[Collected data entries]
"""

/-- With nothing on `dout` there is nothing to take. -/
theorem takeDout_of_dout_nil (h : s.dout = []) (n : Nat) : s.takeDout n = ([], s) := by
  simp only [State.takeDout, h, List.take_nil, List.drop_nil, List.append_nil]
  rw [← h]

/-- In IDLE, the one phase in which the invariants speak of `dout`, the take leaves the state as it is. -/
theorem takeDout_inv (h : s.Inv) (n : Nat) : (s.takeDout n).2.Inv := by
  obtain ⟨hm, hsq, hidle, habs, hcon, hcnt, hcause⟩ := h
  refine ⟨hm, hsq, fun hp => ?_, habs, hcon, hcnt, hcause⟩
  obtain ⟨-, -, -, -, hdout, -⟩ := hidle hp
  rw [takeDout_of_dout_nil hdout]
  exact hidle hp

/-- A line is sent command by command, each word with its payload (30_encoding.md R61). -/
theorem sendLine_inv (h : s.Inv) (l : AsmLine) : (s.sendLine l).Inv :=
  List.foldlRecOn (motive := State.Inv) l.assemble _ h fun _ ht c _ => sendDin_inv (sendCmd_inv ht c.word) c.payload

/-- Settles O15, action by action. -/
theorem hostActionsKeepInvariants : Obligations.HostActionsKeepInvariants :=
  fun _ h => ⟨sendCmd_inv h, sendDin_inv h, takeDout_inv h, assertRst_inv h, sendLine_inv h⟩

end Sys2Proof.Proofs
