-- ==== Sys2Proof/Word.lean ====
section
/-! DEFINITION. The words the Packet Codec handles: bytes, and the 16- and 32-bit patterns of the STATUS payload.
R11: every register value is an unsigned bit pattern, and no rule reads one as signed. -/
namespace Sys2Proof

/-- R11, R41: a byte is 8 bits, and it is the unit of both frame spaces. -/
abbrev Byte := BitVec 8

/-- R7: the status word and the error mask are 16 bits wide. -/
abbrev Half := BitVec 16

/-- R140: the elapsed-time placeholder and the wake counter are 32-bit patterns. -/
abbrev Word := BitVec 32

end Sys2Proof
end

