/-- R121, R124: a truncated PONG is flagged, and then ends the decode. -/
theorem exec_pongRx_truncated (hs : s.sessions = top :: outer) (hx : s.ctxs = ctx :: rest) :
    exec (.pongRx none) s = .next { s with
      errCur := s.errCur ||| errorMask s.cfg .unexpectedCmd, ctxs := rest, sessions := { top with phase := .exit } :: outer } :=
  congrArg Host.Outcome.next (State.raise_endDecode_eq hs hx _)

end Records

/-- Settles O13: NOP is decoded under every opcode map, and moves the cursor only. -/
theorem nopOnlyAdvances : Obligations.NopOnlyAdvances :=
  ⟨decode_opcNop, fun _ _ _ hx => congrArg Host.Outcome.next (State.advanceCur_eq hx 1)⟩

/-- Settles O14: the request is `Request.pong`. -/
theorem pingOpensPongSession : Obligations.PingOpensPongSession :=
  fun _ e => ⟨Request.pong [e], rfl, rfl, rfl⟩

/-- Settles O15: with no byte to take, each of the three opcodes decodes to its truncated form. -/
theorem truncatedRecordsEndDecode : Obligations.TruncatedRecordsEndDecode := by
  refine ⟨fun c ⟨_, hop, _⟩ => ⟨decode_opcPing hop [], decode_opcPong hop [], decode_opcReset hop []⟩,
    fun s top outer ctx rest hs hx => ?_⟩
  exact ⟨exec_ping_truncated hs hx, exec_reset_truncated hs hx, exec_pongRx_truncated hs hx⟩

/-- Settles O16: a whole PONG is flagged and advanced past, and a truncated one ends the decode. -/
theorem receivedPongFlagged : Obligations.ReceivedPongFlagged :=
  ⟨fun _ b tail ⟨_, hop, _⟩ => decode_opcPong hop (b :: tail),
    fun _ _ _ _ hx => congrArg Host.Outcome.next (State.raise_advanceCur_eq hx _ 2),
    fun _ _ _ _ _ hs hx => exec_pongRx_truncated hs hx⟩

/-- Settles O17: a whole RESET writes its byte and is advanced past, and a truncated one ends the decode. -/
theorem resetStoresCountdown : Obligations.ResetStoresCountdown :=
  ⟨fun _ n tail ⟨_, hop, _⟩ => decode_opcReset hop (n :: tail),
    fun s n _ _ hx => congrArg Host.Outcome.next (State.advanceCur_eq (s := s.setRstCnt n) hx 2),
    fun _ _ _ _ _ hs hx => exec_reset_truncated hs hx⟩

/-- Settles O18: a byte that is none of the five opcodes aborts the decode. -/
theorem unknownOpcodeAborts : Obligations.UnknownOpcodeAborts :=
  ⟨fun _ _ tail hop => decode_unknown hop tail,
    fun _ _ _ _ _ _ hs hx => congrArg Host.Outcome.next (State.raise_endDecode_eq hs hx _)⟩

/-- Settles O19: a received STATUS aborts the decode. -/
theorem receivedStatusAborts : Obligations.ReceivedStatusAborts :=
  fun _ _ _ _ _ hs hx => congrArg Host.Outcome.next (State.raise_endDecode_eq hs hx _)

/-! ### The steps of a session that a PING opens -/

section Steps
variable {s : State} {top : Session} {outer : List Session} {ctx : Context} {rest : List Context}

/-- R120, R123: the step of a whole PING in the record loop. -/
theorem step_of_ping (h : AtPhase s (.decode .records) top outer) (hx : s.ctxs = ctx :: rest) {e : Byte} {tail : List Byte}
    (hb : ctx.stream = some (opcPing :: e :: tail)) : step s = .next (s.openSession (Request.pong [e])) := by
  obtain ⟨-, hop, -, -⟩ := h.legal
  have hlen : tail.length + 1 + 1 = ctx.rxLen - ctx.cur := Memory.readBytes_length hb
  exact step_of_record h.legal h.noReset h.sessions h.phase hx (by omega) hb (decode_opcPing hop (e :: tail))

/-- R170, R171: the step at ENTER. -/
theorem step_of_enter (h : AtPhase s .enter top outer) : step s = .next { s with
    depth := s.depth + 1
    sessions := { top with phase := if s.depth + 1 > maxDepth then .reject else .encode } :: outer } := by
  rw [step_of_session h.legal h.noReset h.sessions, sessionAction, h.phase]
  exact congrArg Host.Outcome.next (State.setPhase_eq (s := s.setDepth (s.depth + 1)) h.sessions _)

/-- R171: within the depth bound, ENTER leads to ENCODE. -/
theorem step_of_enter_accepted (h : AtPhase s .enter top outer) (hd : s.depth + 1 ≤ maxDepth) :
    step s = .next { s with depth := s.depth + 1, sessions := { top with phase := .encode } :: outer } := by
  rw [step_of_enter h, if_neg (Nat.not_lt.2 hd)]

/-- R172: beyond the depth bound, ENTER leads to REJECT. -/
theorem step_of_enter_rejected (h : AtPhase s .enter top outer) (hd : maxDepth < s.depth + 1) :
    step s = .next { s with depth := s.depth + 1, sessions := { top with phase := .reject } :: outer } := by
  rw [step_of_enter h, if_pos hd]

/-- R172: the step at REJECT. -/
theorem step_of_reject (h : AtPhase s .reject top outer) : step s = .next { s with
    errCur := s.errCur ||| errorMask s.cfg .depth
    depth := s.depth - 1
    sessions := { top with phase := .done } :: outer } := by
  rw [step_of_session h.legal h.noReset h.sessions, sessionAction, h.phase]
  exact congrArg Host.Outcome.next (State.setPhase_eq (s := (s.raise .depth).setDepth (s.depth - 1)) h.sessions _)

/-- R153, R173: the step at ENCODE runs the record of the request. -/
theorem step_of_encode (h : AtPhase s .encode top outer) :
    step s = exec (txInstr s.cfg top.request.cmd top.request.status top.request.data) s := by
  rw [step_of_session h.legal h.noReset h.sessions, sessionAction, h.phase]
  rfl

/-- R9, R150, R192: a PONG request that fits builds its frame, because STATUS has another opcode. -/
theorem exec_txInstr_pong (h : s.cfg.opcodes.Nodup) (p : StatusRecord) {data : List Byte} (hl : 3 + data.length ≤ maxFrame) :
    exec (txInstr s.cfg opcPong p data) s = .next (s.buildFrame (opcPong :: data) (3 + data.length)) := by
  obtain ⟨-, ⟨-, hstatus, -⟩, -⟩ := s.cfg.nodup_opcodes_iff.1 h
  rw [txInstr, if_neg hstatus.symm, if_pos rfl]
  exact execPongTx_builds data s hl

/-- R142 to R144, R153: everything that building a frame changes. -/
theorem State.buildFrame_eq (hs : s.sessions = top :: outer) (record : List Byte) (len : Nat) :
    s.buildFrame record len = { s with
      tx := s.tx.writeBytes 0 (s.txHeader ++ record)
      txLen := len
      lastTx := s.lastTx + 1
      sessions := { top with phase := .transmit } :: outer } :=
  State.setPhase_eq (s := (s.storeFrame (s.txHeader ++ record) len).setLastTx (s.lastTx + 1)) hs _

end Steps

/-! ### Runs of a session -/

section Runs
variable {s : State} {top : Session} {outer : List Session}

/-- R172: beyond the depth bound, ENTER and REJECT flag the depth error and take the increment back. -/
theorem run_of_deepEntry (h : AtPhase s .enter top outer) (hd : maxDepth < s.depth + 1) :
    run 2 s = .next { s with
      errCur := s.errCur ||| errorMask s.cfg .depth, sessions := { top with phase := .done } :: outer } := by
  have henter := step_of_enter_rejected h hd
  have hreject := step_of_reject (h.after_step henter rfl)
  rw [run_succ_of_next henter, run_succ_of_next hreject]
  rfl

"""

• [Action item]: Your answer must consist solely of the lines above between the line holding "as it is. -/" and the line holding "(30_encoding.md R61). -/", inclusive, copied exactly.

• [Task response]:
/-- In IDLE, the one phase in which the invariants speak of `dout`, the take leaves the state as it is. -/
theorem takeDout_inv (h : s.Inv) (n : Nat) : (s.takeDout n).2.Inv := by
  obtain ⟨hm, hsq, hidle, habs, hcon, hcnt, hcause⟩ := h
  refine ⟨hm, hsq, fun hp => ?_, habs, hcon, hcnt, hcause⟩
  obtain ⟨-, -, -, -, hdout, -⟩ := hidle hp
  rw [takeDout_of_dout_nil hdout]
  exact hidle hp

/-- A line is sent command by command, each word with its payload (30_encoding.md R61). -/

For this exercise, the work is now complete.